[Stored items]
-- ==== Sys2Proof/Machine/Dispatch.lean ====
section
/-!
DEFINITION. Machine/Dispatch.lean: one arm per instruction of the opcode table, each a call of its meaning.
-/
namespace Sys2Proof.Machine
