-- ==== Sys2Proof/Certificates/Slice0/Obligations.lean ====
section
/-!
DEFINITION. Certificates/Slice0/Obligations.lean: the statements for the provers. Each comes from the numbered rules of the spec
or, where its docstring says so, from a choice of the model. Results in flight are stated as the entry that the slot adds
(`State.later`: due n instants after the issue) and, for what happens when it is due, by the statements on landing.
-/
namespace Sys2Proof.Machine

/-! ### What the statements are written with -/

/-- A form of an instruction with what it is stated to bring: the value, usable how many instants on, by which slot. -/
structure Claim (α : Type) where
  instr : Instr
  slot  : Nat
  lat   : Nat
  val   : α

/-- Causes raised are recorded in AXFLAG (R113). -/
def State.flagged (s : State) (fl : Causes) : State :=
  if fl = 0 then s else s.modMe fun t => { t with axflag := t.axflag ||| fl }
/-- a · 2^n mod 2^64 and the two right shifts, for an amount taken from the low 6 bits of b (R142). -/
def low6 (b : Word) : Nat := b.toNat % 64

/-- The integer instructions of R142 and R143 and the select and move of R146 that write one scalar register and raise nothing. -/
def scalarClaims (s : State) (h : CHdr) (g : PReg) (d a b : XReg) (i12 : BitVec 12) (i16 : BitVec 16) (p : PReg) : List (Claim Word) :=
  let x := s.x a
  let y := s.x b
  [ ⟨.addC h d a b, 0, 1, x + y⟩, ⟨.addS g d a b, 1, 1, x + y⟩, ⟨.subC h d a b, 0, 1, x - y⟩, ⟨.subS g d a b, 1, 1, x - y⟩
  , ⟨.andC h d a b, 0, 1, x &&& y⟩, ⟨.andS g d a b, 1, 1, x &&& y⟩, ⟨.orC h d a b, 0, 1, x ||| y⟩, ⟨.orS g d a b, 1, 1, x ||| y⟩
  , ⟨.xorC h d a b, 0, 1, x ^^^ y⟩, ⟨.xorS g d a b, 1, 1, x ^^^ y⟩
  , ⟨.andnC h d a b, 0, 1, x &&& ~~~y⟩, ⟨.andnS g d a b, 1, 1, x &&& ~~~y⟩
  , ⟨.shlC h d a b, 0, 1, BitVec.ofNat 64 (x.toNat * 2 ^ low6 y)⟩, ⟨.shlS g d a b, 1, 1, BitVec.ofNat 64 (x.toNat * 2 ^ low6 y)⟩
  , ⟨.shrC h d a b, 0, 1, BitVec.ofNat 64 (x.toNat / 2 ^ low6 y)⟩, ⟨.shrS g d a b, 1, 1, BitVec.ofNat 64 (x.toNat / 2 ^ low6 y)⟩
  , ⟨.sraC h d a b, 0, 1, BitVec.ofInt 64 (x.toInt / (2 ^ low6 y : Nat))⟩, ⟨.sraS g d a b, 1, 1, BitVec.ofInt 64 (x.toInt / (2 ^ low6 y : Nat))⟩
  , ⟨.minC h d a b, 0, 1, BitVec.ofInt 64 (min x.toInt y.toInt)⟩, ⟨.maxC h d a b, 0, 1, BitVec.ofInt 64 (max x.toInt y.toInt)⟩
  , ⟨.minuC h d a b, 0, 1, BitVec.ofNat 64 (min x.toNat y.toNat)⟩, ⟨.maxuC h d a b, 0, 1, BitVec.ofNat 64 (max x.toNat y.toNat)⟩
  , ⟨.rol g d a b, 1, 1, (x <<< low6 y) ||| (x >>> (64 - low6 y))⟩
  , ⟨.clz g d a, 1, 1, BitVec.ofNat 64 (leadZeros 64 x)⟩, ⟨.ctz g d a, 1, 1, BitVec.ofNat 64 (trailZeros 64 x)⟩
  , ⟨.popc g d a, 1, 1, BitVec.ofNat 64 (popCount 64 x)⟩
  , ⟨.liC h d i12, 0, 1, i12.signExtend 64⟩, ⟨.liS g d i16, 1, 1, i16.signExtend 64⟩
  , ⟨.addiC h d i12, 0, 1, s.x d + i12.signExtend 64⟩, ⟨.addiS g d i16, 1, 1, s.x d + i16.signExtend 64⟩
  , ⟨.lihC h d i12, 0, 1, BitVec.ofNat 64 ((s.x d).toNat * 2 ^ 12 + i12.toNat)⟩
  , ⟨.lihS g d i16, 1, 1, BitVec.ofNat 64 ((s.x d).toNat * 2 ^ 16 + i16.toNat)⟩
  , ⟨.sel g d a b p, 1, 1, if s.p p then x else y⟩, ⟨.movp g d p, 1, 1, if s.p p then 1 else 0⟩ ]
/-- The products of R144. -/
def mulClaims (s : State) (g : PReg) (d a b : XReg) : List (Claim Word) :=
  let x := s.x a
  let y := s.x b
  [ ⟨.mul g d a b, 1, 3, x * y⟩, ⟨.mulh g d a b, 1, 3, BitVec.ofInt 64 (x.toInt * y.toInt / 2 ^ 64)⟩
  , ⟨.mulhu g d a b, 1, 3, BitVec.ofNat 64 (x.toNat * y.toNat / 2 ^ 64)⟩ ]
/-- The divisions of R144, with the value for a divisor that is not 0 and for one that is. -/
def divClaims (s : State) (g : PReg) (d a b : XReg) : List (Claim (Word × Word)) :=
  let x := s.x a
  let y := s.x b
  [ ⟨.div g d a b, 1, 18, (BitVec.ofInt 64 (x.toInt.tdiv y.toInt), BitVec.allOnes 64)⟩
  , ⟨.divu g d a b, 1, 18, (BitVec.ofNat 64 (x.toNat / y.toNat), BitVec.allOnes 64)⟩
  , ⟨.rem g d a b, 1, 18, (BitVec.ofInt 64 (x.toInt - y.toInt * x.toInt.tdiv y.toInt), x)⟩
  , ⟨.remu g d a b, 1, 18, (BitVec.ofNat 64 (x.toNat - y.toNat * (x.toNat / y.toNat)), x)⟩ ]
/-- The compares of R145: the condition r. -/
def compareClaims (s : State) (h : CHdr) (g : PReg) (pd : PReg) (a b : XReg) (i8 : BitVec 8) : List (Claim Bool) :=
  let x := s.x a
  let y := s.x b
  [ ⟨.cmpeqC h pd a b, 0, 1, decide (x = y)⟩, ⟨.cmpeqS g pd a b, 1, 1, decide (x = y)⟩
  , ⟨.cmpltC h pd a b, 0, 1, decide (x.toInt < y.toInt)⟩, ⟨.cmpltS g pd a b, 1, 1, decide (x.toInt < y.toInt)⟩
  , ⟨.cmpltuC h pd a b, 0, 1, decide (x.toNat < y.toNat)⟩, ⟨.cmpltuS g pd a b, 1, 1, decide (x.toNat < y.toNat)⟩
  , ⟨.cmpleC h pd a b, 0, 1, decide (x.toInt ≤ y.toInt)⟩, ⟨.cmpleS g pd a b, 1, 1, decide (x.toInt ≤ y.toInt)⟩
  , ⟨.cmpleuC h pd a b, 0, 1, decide (x.toNat ≤ y.toNat)⟩, ⟨.cmpleuS g pd a b, 1, 1, decide (x.toNat ≤ y.toNat)⟩
  , ⟨.cmpeqi h pd a i8, 0, 1, decide (x = i8.signExtend 64)⟩, ⟨.cmplti h pd a i8, 0, 1, decide (x.toInt < i8.toInt)⟩ ]
/-- The predicate instructions of R146 that write one predicate. -/
def predicateClaims (s : State) (h : CHdr) (g : PReg) (pd pa pb : PReg) (a : XReg) : List (Claim Bool) :=
  [ ⟨.pand h pd pa pb, 0, 1, s.p pa && s.p pb⟩, ⟨.por h pd pa pb, 0, 1, s.p pa || s.p pb⟩
  , ⟨.pxor h pd pa pb, 0, 1, s.p pa != s.p pb⟩, ⟨.pandn h pd pa pb, 0, 1, s.p pa && !s.p pb⟩
  , ⟨.pmov g pd a, 1, 1, (s.x a).getLsbD 0⟩ ]
/-- A floating operand: the low bits of a scalar register (R147). -/
def State.fp (s : State) (f : FFmt) (r : XReg) : FVal := f.decode ((s.x r).toNat % 2 ^ f.bits)
/-- The floating instructions of R147 that write a scalar register: the rounded value of the exact result, with its causes. -/
def floatClaims (s : State) (g : PReg) (f : FFmt) (rm : Rm) (fr ty : CvtTy) (d a b : XReg) : List (Claim FRes) :=
  [ ⟨.fadd g f rm d a b, 1, 4, Sys2Proof.fadd f rm (s.fp f a) (s.fp f b)⟩
  , ⟨.fsub g f rm d a b, 1, 4, Sys2Proof.fadd f rm (s.fp f a) (s.fp f b).negate⟩
  , ⟨.fmul g f rm d a b, 1, 4, Sys2Proof.fmul f rm (s.fp f a) (s.fp f b)⟩
  , ⟨.ffma g f rm d a b, 1, 4, Sys2Proof.ffma f rm (s.fp f a) (s.fp f b) (s.fp f d)⟩
  , ⟨.fcvt g fr ty rm d a, 1, 4, scalarCvt fr ty rm (s.x a)⟩ ]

## Problem
Go through the lines above and copy any that contain "where".

## Completed exercise
or, where its docstring says so, from a choice of the model. Results in flight are stated as the entry that the slot adds
structure Claim (α : Type) where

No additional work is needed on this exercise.